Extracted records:
□ □ □ □ □ □ □

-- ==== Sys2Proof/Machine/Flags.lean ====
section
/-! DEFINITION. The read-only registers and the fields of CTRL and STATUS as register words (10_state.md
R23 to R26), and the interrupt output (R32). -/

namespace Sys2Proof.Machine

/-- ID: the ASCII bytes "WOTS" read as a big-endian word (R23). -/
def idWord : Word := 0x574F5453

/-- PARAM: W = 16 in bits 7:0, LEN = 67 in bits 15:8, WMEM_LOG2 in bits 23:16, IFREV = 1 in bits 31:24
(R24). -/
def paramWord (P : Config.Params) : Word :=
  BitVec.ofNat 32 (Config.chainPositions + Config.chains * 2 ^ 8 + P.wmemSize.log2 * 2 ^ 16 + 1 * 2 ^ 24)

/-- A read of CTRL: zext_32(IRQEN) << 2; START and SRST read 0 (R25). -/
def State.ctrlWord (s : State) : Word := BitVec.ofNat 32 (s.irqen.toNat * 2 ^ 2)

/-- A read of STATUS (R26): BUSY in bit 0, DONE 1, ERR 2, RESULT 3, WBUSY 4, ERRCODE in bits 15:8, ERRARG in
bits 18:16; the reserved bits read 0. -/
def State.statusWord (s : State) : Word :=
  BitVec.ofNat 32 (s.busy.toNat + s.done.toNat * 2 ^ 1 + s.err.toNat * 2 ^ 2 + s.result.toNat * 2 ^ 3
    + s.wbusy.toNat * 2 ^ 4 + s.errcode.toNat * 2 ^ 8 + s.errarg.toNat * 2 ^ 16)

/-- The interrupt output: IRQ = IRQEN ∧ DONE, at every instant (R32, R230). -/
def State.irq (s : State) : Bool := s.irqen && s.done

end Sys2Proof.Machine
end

□ □ □ □ □ □ □

### Exercise description:
Look above for the line that holds "word (R23). -/", then copy it and each line after it exactly, through the last line of the data.

### Solution to the exercise:
/-- ID: the ASCII bytes "WOTS" read as a big-endian word (R23). -/
def idWord : Word := 0x574F5453

/-- PARAM: W = 16 in bits 7:0, LEN = 67 in bits 15:8, WMEM_LOG2 in bits 23:16, IFREV = 1 in bits 31:24
(R24). -/
def paramWord (P : Config.Params) : Word :=
  BitVec.ofNat 32 (Config.chainPositions + Config.chains * 2 ^ 8 + P.wmemSize.log2 * 2 ^ 16 + 1 * 2 ^ 24)

/-- A read of CTRL: zext_32(IRQEN) << 2; START and SRST read 0 (R25). -/
def State.ctrlWord (s : State) : Word := BitVec.ofNat 32 (s.irqen.toNat * 2 ^ 2)

/-- A read of STATUS (R26): BUSY in bit 0, DONE 1, ERR 2, RESULT 3, WBUSY 4, ERRCODE in bits 15:8, ERRARG in
bits 18:16; the reserved bits read 0. -/
def State.statusWord (s : State) : Word :=
  BitVec.ofNat 32 (s.busy.toNat + s.done.toNat * 2 ^ 1 + s.err.toNat * 2 ^ 2 + s.result.toNat * 2 ^ 3
    + s.wbusy.toNat * 2 ^ 4 + s.errcode.toNat * 2 ^ 8 + s.errarg.toNat * 2 ^ 16)

/-- The interrupt output: IRQ = IRQEN ∧ DONE, at every instant (R32, R230). -/
def State.irq (s : State) : Bool := s.irqen && s.done

end Sys2Proof.Machine
end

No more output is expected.